▶ Work request
Up through the line that contains "Stores s.sys (movsb", retype the entries exactly, beginning at the very first line.

___ The data ___

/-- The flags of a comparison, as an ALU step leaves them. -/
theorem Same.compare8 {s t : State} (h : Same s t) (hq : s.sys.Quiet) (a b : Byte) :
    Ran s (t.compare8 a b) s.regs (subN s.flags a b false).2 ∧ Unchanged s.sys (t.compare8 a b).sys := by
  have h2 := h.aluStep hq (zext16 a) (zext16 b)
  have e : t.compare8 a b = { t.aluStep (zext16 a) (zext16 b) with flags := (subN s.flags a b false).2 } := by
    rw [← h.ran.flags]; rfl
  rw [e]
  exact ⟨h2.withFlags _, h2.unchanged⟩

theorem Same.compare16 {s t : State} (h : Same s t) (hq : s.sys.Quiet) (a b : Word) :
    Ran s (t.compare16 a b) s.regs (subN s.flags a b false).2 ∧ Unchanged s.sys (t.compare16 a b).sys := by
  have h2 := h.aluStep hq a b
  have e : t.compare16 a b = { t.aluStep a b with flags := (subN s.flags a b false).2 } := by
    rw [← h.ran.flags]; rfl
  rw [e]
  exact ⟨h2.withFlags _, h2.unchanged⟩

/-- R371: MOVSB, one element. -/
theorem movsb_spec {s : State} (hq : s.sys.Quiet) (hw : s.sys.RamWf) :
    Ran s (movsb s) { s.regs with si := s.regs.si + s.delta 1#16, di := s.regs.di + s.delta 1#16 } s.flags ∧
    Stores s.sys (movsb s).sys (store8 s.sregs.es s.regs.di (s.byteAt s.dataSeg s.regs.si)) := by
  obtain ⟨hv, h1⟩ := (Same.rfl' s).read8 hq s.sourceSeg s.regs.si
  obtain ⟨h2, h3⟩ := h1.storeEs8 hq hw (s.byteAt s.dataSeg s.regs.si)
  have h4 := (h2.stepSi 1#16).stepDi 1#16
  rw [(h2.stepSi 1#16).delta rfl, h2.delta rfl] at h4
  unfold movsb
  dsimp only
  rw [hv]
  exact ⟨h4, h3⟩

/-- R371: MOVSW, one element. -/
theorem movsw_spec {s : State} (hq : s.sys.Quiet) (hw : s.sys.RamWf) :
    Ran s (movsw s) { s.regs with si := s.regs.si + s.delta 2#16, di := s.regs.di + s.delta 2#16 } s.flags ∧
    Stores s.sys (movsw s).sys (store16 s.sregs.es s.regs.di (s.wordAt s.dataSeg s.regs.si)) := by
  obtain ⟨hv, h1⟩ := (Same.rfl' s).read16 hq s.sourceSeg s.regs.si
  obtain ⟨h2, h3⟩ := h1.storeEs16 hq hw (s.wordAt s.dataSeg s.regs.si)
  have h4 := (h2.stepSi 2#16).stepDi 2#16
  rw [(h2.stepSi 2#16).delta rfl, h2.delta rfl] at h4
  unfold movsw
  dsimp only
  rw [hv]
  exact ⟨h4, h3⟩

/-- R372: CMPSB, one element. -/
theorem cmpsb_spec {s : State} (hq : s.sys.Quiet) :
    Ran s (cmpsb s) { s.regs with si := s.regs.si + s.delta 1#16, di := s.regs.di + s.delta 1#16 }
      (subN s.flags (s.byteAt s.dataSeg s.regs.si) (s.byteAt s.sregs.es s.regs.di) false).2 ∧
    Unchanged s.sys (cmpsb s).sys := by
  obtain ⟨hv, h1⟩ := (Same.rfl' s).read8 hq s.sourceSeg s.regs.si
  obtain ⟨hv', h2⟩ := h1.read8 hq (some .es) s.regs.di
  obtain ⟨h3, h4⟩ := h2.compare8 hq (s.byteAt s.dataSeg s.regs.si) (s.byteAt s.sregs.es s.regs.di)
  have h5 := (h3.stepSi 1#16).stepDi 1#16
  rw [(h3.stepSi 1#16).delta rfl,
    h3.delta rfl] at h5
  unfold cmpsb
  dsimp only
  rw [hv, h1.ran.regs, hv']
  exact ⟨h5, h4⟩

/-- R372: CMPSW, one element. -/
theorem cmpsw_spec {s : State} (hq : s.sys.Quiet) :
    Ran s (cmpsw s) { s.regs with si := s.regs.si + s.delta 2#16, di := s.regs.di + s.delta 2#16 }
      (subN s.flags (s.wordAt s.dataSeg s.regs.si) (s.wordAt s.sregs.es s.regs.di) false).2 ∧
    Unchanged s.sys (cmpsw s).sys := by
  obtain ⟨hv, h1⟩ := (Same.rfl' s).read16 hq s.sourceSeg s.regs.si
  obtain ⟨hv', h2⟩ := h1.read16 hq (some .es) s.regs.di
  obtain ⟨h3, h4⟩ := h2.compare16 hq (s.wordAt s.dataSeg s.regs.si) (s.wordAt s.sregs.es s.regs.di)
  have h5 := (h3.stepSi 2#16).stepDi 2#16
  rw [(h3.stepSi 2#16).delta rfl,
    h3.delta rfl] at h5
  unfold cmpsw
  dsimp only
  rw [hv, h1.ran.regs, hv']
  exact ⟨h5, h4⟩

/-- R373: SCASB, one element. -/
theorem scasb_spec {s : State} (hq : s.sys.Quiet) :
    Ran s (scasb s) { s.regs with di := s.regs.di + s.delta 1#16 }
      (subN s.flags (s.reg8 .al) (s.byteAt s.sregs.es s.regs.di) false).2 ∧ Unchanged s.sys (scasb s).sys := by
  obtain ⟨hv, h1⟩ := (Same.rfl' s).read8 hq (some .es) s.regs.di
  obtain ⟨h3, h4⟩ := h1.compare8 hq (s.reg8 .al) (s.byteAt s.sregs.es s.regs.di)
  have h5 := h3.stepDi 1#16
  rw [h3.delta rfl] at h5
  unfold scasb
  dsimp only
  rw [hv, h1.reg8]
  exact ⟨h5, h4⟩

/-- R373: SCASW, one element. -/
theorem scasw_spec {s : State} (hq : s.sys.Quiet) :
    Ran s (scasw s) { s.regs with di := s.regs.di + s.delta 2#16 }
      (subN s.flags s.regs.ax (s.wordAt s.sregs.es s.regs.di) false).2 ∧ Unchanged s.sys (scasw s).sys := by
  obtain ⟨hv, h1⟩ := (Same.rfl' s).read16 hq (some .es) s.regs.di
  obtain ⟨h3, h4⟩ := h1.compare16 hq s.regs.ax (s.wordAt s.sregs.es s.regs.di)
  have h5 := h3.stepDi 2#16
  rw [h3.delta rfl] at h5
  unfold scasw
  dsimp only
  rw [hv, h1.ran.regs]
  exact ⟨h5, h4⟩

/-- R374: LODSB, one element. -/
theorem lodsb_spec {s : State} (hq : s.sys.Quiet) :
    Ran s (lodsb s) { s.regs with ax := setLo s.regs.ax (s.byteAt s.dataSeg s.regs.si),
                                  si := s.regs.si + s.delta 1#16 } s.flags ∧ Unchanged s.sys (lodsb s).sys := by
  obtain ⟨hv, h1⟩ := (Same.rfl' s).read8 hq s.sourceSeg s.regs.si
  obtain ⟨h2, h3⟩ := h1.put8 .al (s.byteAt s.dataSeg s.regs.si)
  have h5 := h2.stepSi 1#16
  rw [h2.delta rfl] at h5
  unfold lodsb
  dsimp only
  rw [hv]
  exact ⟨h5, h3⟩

___

▶ Exercise output
/-- The flags of a comparison, as an ALU step leaves them. -/
theorem Same.compare8 {s t : State} (h : Same s t) (hq : s.sys.Quiet) (a b : Byte) :
    Ran s (t.compare8 a b) s.regs (subN s.flags a b false).2 ∧ Unchanged s.sys (t.compare8 a b).sys := by
  have h2 := h.aluStep hq (zext16 a) (zext16 b)
  have e : t.compare8 a b = { t.aluStep (zext16 a) (zext16 b) with flags := (subN s.flags a b false).2 } := by
    rw [← h.ran.flags]; rfl
  rw [e]
  exact ⟨h2.withFlags _, h2.unchanged⟩

theorem Same.compare16 {s t : State} (h : Same s t) (hq : s.sys.Quiet) (a b : Word) :
    Ran s (t.compare16 a b) s.regs (subN s.flags a b false).2 ∧ Unchanged s.sys (t.compare16 a b).sys := by
  have h2 := h.aluStep hq a b
  have e : t.compare16 a b = { t.aluStep a b with flags := (subN s.flags a b false).2 } := by
    rw [← h.ran.flags]; rfl
  rw [e]
  exact ⟨h2.withFlags _, h2.unchanged⟩

/-- R371: MOVSB, one element. -/
theorem movsb_spec {s : State} (hq : s.sys.Quiet) (hw : s.sys.RamWf) :
    Ran s (movsb s) { s.regs with si := s.regs.si + s.delta 1#16, di := s.regs.di + s.delta 1#16 } s.flags ∧
    Stores s.sys (movsb s).sys (store8 s.sregs.es s.regs.di (s.byteAt s.dataSeg s.regs.si)) := by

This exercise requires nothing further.